Вдали показался автобус. Дорога уже просела, и было видно, как на стыках плит машина подпрыгивает, словно школьница, играющая «в классы». Автобус повернул сначала к соседнему островку, оставил там вышкомонтажников и вахту Гечя и, не задерживаясь, двинулся к нам. Макарцев сразу же принялся собирать свой нехитрый инструмент, встрепенулся и Лехмус, автобус заскрипел тормозами.
Первым прыгнул с подножки Сухоруков, спокойный, с гладко выбритым лицом, и нарочито медленно зашагал к вышке.
Несколько раз после того памятного декабрьского утра, когда Китаев оставил его на морозной пустынной площадке автостанции, я пытался поговорить с ним, и всегда это было тягостное изматывающее занятие, доставлявшее удовольствие, кажется, только Лехмусу, — пристроившись где-нибудь рядом, он щелкал затвором камеры, приговаривая: «Теперь сходитесь... Хладнокровно... Вот так... У тебя, Федя, право первого выстрела... Нормально... А теперь ты, дед...» Но, как бы ни были мучительны наши объяснения, прок от них был немалый: и Федор постепенно выговаривался, да и я стал понимать в жизни бригады чуть больше, чем ранее. Талантливый по природе человек, Сухоруков вдруг уверовал в то, что будет первым всегда, не прилагая к этому особых усилий, при любых обстоятельствах, а когда вышло иначе, неожиданно принялся винить в этом не себя, не самодовольную леность свою, а вздорный характер и дурные свойства натур других людей. Но он не был бы Сухоруковым, если бы не сумел — пускай и не сразу — отличить ложные причины, вымышленные от подлинных.

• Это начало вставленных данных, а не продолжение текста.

/-- FUNCTION_LEVEL_RESET. -/
def execFunctionLevelReset (vf : Nat) (s : State) : Out :=
  event s (match List.find? (fun (e : Nat × Part) => decide (e.2.state ≠ 0) && vf != 0 && (natBits (e.2.reg 0x030).toNat 6 0 == vf)) s.parts with
    | none => none
    | some (part, _) => some (s.killLaunches part 2))

/-! ## Resizing (R392) -/

/-- Whether two rectangles differ by one row or column at an edge. -/
def rectStep (a b : Nat) : Bool :=
  let d (hi lo : Nat) : Nat := ((natBits a hi lo : Int) - natBits b hi lo).natAbs
  d 2 0 + d 10 8 + d 18 16 + d 26 24 == 1

/-- RESIZE_REQUEST: an RSZ write. -/
def execResizeRequest (part : Nat) (value : Dword) (s : State) : Out :=
  let p := s.part part
  let rect := value.toNat &&& 0x07070707
  let map := rectMap rect
  let added := map &&& ~~~p.bitmap
  let ok := p.state == 1 && rectOk rect && rectStep (p.reg 0x008).toNat rect && !s.otherPart part (fun q => q.claims &&& added != 0) &&
    (added == 0 || ((p.extents (mapCount map)).getLast?).all (p.holdsExtent s.devId))
  event s (
    if p.rszBusy || decide (64 ≤ part) then none
    else if !ok then some (s.modPart part (fun p => { p with rszResult := 1 }))
    else
      let force := value.getLsbD 32
      let s1 := s.modPart part (fun p => { p with
        state := 2
        rszBusy := true
        regs := Table.set p.regs 0x0B0 (BitVec.ofNat 64 (rect + 2 ^ 32 * force.toNat))
        resize := some ⟨rect, force, false⟩ })
      let q := s1.part part
      some (if force then
          (q.launches.flatMap (fun l => (l.crews.filter (fun c => !c.gone && !c.out && q.leaving c.cluster)).map (fun c => (⟨l.id, c.cluster⟩ : CrewId)))).foldl
            (fun (s : State) k => s.askHalt k (s.srcNum 6 0) none) s1
        else s1))

namespace State

/-- The records of the leaving cores' rings and of the leaving slices' segments go to the segments that stay, in order. -/
def moveRecords (s : State) (part : Nat) (map : Dword) : State :=
  let p := s.part part
  let out (cl : Nat) : Bool := p.hasCluster cl && !map.getLsbD (meshOf cl)
  let cores := (p.clusters.filter out).flatMap (fun cl => tabulate 32 (32 * cl + ·))
  let slices := p.slices.filter (fun sl => out (sl / 2))
  let recs := cores.flatMap (fun c => (s.ringRecs c).map (fun r => { r with launch := none })) ++
    slices.flatMap (fun sl => p.segments.getD sl [] ++ p.heldRecs.getD sl [])
  let s1 : State := { s with cores := s.cores.map (fun e => if cores.contains e.1 then (e.1, { e.2 with ring := [], ringHead := 0, ringBytes := Memory.empty }) else e) }
  let s2 := s1.modPart part (fun p => { p with
    segments := slices.foldl (fun t sl => Table.erase t sl) p.segments
    heldRecs := slices.foldl (fun t sl => Table.erase t sl) p.heldRecs
    bitmap := map })
  (recs.foldl (fun (s : State) r => s.pushOrHold part r) s2).modPart part (fun q => { q with bitmap := p.bitmap })

/-- The cores that a resize takes away. -/
def leavingCores (s : State) (part : Nat) : List Nat :=
  let p := s.part part
  (p.clusters.filter p.leaving).flatMap (fun cl => tabulate 32 (32 * cl + ·))

end State

/-- RESIZE_LEAVE_CLEAR: steps 1 to 3 of R392 for the leaving clusters. -/
def execResizeLeaveClear (part : Nat) (s : State) : Out :=
  let p := s.part part
  event s (match p.resize with
    | none => none
    | some r =>
      let here := p.launches.flatMap (fun l => (l.crews.filter (fun c => !c.gone && p.leaving c.cluster)).map (fun c => (l.id, c)))
      if r.cleared || (if r.force then here.any (fun x => !x.2.halted && !x.2.out) else !here.isEmpty) then none
      else
        let s1 := s.killWhere part (fun slot _ => p.leaving (clusterOfSlot slot)) 4
        let s2 := here.foldl (fun (s : State) x => (s.dropSaved x.2 4).modLaunch x.1 (fun l => { l with crews := l.crews.map (fun c =>
          if c.index = x.2.index then { c with gone := true, out := false, halted := false, halting := none, resuming := false, saved := [], cores := [] } else c) })) s1
        let s3 := s2.quitCores part (s2.leavingCores part)
        let s4 := s3.moveRecords part (rectMap r.rect)
        let s5 := s4.breakHandles (fun pi _ h => pi == part && p.leaving (h.slice / 2)) 4 0
        some ((s5.freeEntries part (fun h => p.leaving (h.slice / 2))).modPart part (fun q => { q with
          standing := q.standing.filter (fun c => !p.leaving c.cluster)
          pendingMap := some (rectMap r.rect)
          resize := some { r with cleared := true } })))

/-- RESIZE_COMMIT: the new bitmap becomes current, once the leaving cores have nothing under way. -/
def execResizeCommit (part : Nat) (s : State) : Out :=
  let p := s.part part
  event s (match p.resize, p.pendingMap with
    | some r, some map =>
      let cores := s.leavingCores part
      let busy := cores.any (fun c =>
        let k := s.core c
        !(k.queue.isEmpty && k.wide.isEmpty && k.copies.isEmpty && k.gathers.isEmpty)) ||
        s.allStrands.any (fun e => e.2.status != .free && cores.contains (coreOfSlot e.1))
      if !r.cleared || busy then none
      else
        some (((((s.quitCores part cores).moveRecords part map).modPart part (fun q => { q with
          bitmap := map
          pendingMap := none
          resize := none
          state := 1
          rszBusy := false
          rszResult := 0
          regs := Table.set q.regs 0x008 (BitVec.ofNat 64 r.rect) }))).raiseVec part 2)
    | _, _ => none)

/-! ## Layers (R404 to R407) -/

namespace State

/-- A memory event (R406): its record, VF vector 2 and PF vector 2. -/
def memoryEvent (s : State) (part layer kind grace src : Nat) : State :=
  let s1 := s.postFault part {
    extra := BitVec.ofNat 128 (kind + 2 ^ 8 * layer + 2 ^ 32 * grace)
    tepc := 0
    addr := BitVec.ofNat 64 (s.devId * 2 ^ 40 + layer * 2 ^ 32)
    time := s.nowNat
    asid := 0
    stg := 0
    cause := 0x12
    src := src
    parked := false }
  let s2 := if natBits (s1.part part |>.reg 0x030).toNat 6 0 = 0 then s1 else s1.raiseVec part 2
  s2.raisePf 2

/-- Sets or clears a layer's PLAY bit. -/
def setLayer (s : State) (part layer : Nat) (b : Bool) : State :=
  s.modPart part (fun p =>
    let off := 0x018 + 8 * (layer / 64)
    let bit : Dword := 1#64 <<< (layer % 64)
    { p with regs := Table.modify p.regs off 0 (fun v => if b then v ||| bit else v &&& ~~~bit) })

/-- How many bytes of a line are dirty. -/
def dirtyCount (l : Line) : Nat := ((List.range 128).filter l.dirty.getLsbD).length

/-- Of the line that a free value picks in the 4 GiB from a base, the bytes it picks are lost: what the array has in their place, with its taint
and tags, is free (log entry 129). -/
def loseLine (base n : Nat) (m : Memory) : Memory :=
  let at' := base + 128 * (n % 2 ^ 25)
  let gone : BitVec 128 := BitVec.ofNat 128 (n / 2 ^ 25)
  let hit (first k : Nat) : Bool := (List.range k).any (fun i => gone.getLsbD (first + i))
  let m := (List.range 128).foldl (fun (m : Memory) i => if gone.getLsbD i then m.putByte (at' + i) (BitVec.ofNat 8 (n / 2 ^ (153 + 8 * i))) else m) m
  let m := (List.range 4).foldl (fun (m : Memory) k => if hit (32 * k) 32 then m.putTaint (at' / 32 + k) (natBit n (1177 + k)) else m) m
  (List.range 8).foldl (fun (m : Memory) k => if hit (16 * k) 16 then m.putTag (at' / 16 + k) (natBit n (1181 + k)) else m) m

/-- The dirty bytes that L2s and row caches held of a layer are lost: how many there were, and what memory is left. Which lines they lie in is free
(log entry 129). -/
def loseLines (base n : Nat) (m : Memory) : Nat × Memory :=
  (List.range (n % (2 ^ 25 + 1))).foldl (fun (x : Nat × Memory) i =>
    let c := n / 2 ^ (32 + 1200 * i)
    (x.1 + ((List.range 128).filter (fun k => natBit c (25 + k))).length, loseLine base c x.2)) (0, m)

/-- The commit of a layer's removal from a partition (R407): what L1s, L2s and row caches hold of the layer is dropped, the dirty bytes counted,
and its scope records go with its lines (R139). -/
def commitRemove (s : State) (part layer : Nat) : State :=
  let cores := s.partCores part
  let mine (line : Nat) : Bool := natBits (128 * line) 47 32 == s.devId * 256 + layer
  let page (p : Page) : Bool := natBits p.frame 47 32 == s.devId * 256 + layer
  let lost := (s.cores.filter (fun e => cores.contains e.1)).foldl (fun n e =>
    n + ((e.2.lines.filter (fun x => mine x.1)).map (fun x => dirtyCount x.2)).sum +
    ((e.2.pages.filter page).map (fun p => ((List.range 4096).filter p.dirty.getLsbD).length)).sum) 0
  let s1 : State := { s with
    cores := s.cores.map (fun e => if cores.contains e.1 then (e.1, { e.2 with
      lines := e.2.lines.filter (fun x => !mine x.1)
      ilines := e.2.ilines.filter (fun x => !mine x.1)
      pages := e.2.pages.filter (fun p => !page p) }) else e)
    rows := s.rows.filter (fun e => e.1 / 512 != layer)
    scopes := s.scopes.filter (fun e => match e.1 with
      | .mem pa => !mine (pa / 128)
      | .scratch _ _ frame _ => !mine (frame / 128)
      | _ => true) }
  let (k, s2) := s1.draw
  let (n, m) := loseLines (s.devId * 2 ^ 40 + layer * 2 ^ 32) k s2.mem
  ((State.notice { s2 with mem := m }).setLayer part layer false).count part 0x330 (lost + n)

/-- A final remove (R407): a layer with one of the partition's structures takes the partition with it. -/
def removeLayer (s : State) (part layer src : Nat) : State :=
  let p := s.part part
  let holds := decide (p.state ≠ 0) && (p.extents (mapCount p.bitmap)).any (fun e => (layersOf s.devId e.1 e.2).any (·.contains layer))
  let s1 := if holds then ((s.killLaunches part 4).modPart part (fun p => { p with outcome := p.outcome ||| 4 })) else s
  let s2 := s1.commitRemove part layer
  let s3 := if holds then s2.deactivate part else s2
  s3.memoryEvent part layer 2 0 src

/-- LAYCMD takes a command and shows its result. The command's effect is one step; how long BUSY stands after it is free (log entry 66). -/
def layWrite (s : State) (part : Nat) (cmd : Dword) (result : BitVec 7) : State :=
  let (n, s1) := s.draw
  s1.modPart part (fun p => { p with layCmd := cmd &&& 0x0000FFFF000003FF, layResult := result, layBusy := natBit n 0 })

/-- A LAYCMD write with an operation: `none` while a command is in progress. -/
def layCommand (s : State) (part : Nat) (value : Dword) (op : Nat) (ok : Nat → Bool) (f : State → Nat → State) : Option State :=
  let p := s.part part
  let layer := natBits value.toNat 7 0
  if p.layBusy || decide (natBits value.toNat 9 8 ≠ op) || decide (64 ≤ part) then none
  else
    let s1 := s.layWrite part value (if ok layer then 0 else 1)
    some (if ok layer then f s1 layer else s1)

def inPlay (s : State) (part layer : Nat) : Bool := decide (layer < 144) && (s.part part).layers.getLsbD layer

end State

/-- LAYER_ADD: LAYCMD op 1. -/
def execLayerAdd (part : Nat) (value : Dword) (s : State) : Out :=
  event s (s.layCommand part value 1 (fun l => decide (l < 144) && s.sys.layers.getLsbD l && (s.partOfLayer l).isNone)
    (fun t l => (t.setLayer part l true).memoryEvent part l 3 0 (s.srcNum 6 0)))

/-- LAYER_PREDICTIVE_REMOVE: LAYCMD op 2; the layer stays. -/
def execLayerPredictiveRemove (part : Nat) (value : Dword) (s : State) : Out :=
  event s (s.layCommand part value 2 (s.inPlay part) (fun t l => t.memoryEvent part l 1 (natBits value.toNat 47 32) (s.srcNum 6 0)))

/-- LAYER_FINAL_REMOVE: LAYCMD op 3. -/
def execLayerFinalRemove (part : Nat) (value : Dword) (s : State) : Out :=
  event s (s.layCommand part value 3 (s.inPlay part) (fun t l => t.removeLayer part l (s.srcNum 6 0)))

/-- LAYCMD_NOP: LAYCMD op 0. -/
def execLaycmdNop (part : Nat) (value : Dword) (s : State) : Out :=
  event s (s.layCommand part value 0 (fun _ => true) (fun t _ => t))

/-- LAYER_ERROR_LIMIT: the firmware's own op 2 or op 3, written to LAYCMD of every partition that holds the layer once none has a command in
progress; which application core acts and the grace period are free. A layer finally removed stays absent until the next boot. -/
def execLayerErrorLimit (layer : Nat) (final : Bool) (s : State) : Out :=
  let (n, s1) := s.draw
  let src := s.srcNum 5 (n % 16)
  let parts := (s.parts.filter (fun e => e.2.layers.getLsbD layer)).map (·.1)
  event s (
    if 144 ≤ layer ∨ s.sys.layers.getLsbD layer = false ∨ parts.any (fun p => (s.part p).layBusy) = true then none
    else if final then
      let s2 := parts.foldl (fun (s : State) p => (s.layWrite p (BitVec.ofNat 64 (layer + 3 * 2 ^ 8)) 0).removeLayer p layer src) s1
      some { s2 with sys := { s2.sys with layers := s2.sys.layers &&& ~~~((1#144) <<< layer) } }
    else
      let grace := n / 16 % 2 ^ 16
      some (parts.foldl (fun (s : State) p =>
        (s.layWrite p (BitVec.ofNat 64 (layer + 2 * 2 ^ 8 + grace * 2 ^ 32)) 0).memoryEvent p layer 1 grace src) s1))

/-! ## SYSRES (R388) -/

/-- A SYSRES write acts on a PARKED strand of any partition, once the strand's record has been placed (R337), or is counted. -/
def State.sysres (s : State) (value : Dword) (f : State → Nat → State) : Option State :=
  let slot := natBits value.toNat 12 0
  if (s.strand slot).status = .parked then (if s.recordWaits slot then none else some (f s slot))
  else some { s with sys := { s.sys with regs := Table.modify s.sys.regs 0x0070 0 (satAdd64 1) } }

/-- SYSRES_RESUME: GO with KILL = 0. -/
def execSysresResume (value : Dword) (s : State) : Out :=
  event s (if value.getLsbD 63 ∧ value.getLsbD 32 = false then s.sysres value (fun t slot => t.resumeParked slot) else none)

/-- SYSRES_KILL: GO with KILL = 1; ALL kills every stage of a folded chain. -/
def execSysresKill (value : Dword) (s : State) : Out :=
  event s (if value.getLsbD 63 ∧ value.getLsbD 32 = true then
    s.sysres value (fun t slot => t.killStrand slot (value.getLsbD 33)) else none)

— Федор, — сказал Макарцев, — шарошки расходить надо — заклинило.
— Сделаем, Сергеич! — весело ответил Сухоруков.
Макарцев совершал таинственные пассы у ротора; взмахивал руками, помечал мелом положение кривого переводника, переносил отметки на трубы, считал, рассчитывал, проверял заново. Не страх ошибиться, а привычное желание сработать хорошо, грамотно, как здесь любят выражаться, жило в нем неистребимо и, казалось, уж не зависело от него. Сухоруков поглядывал на Макарцева, и вся вахта работала до того слаженно, что даже улыбаться они начинали одновременно.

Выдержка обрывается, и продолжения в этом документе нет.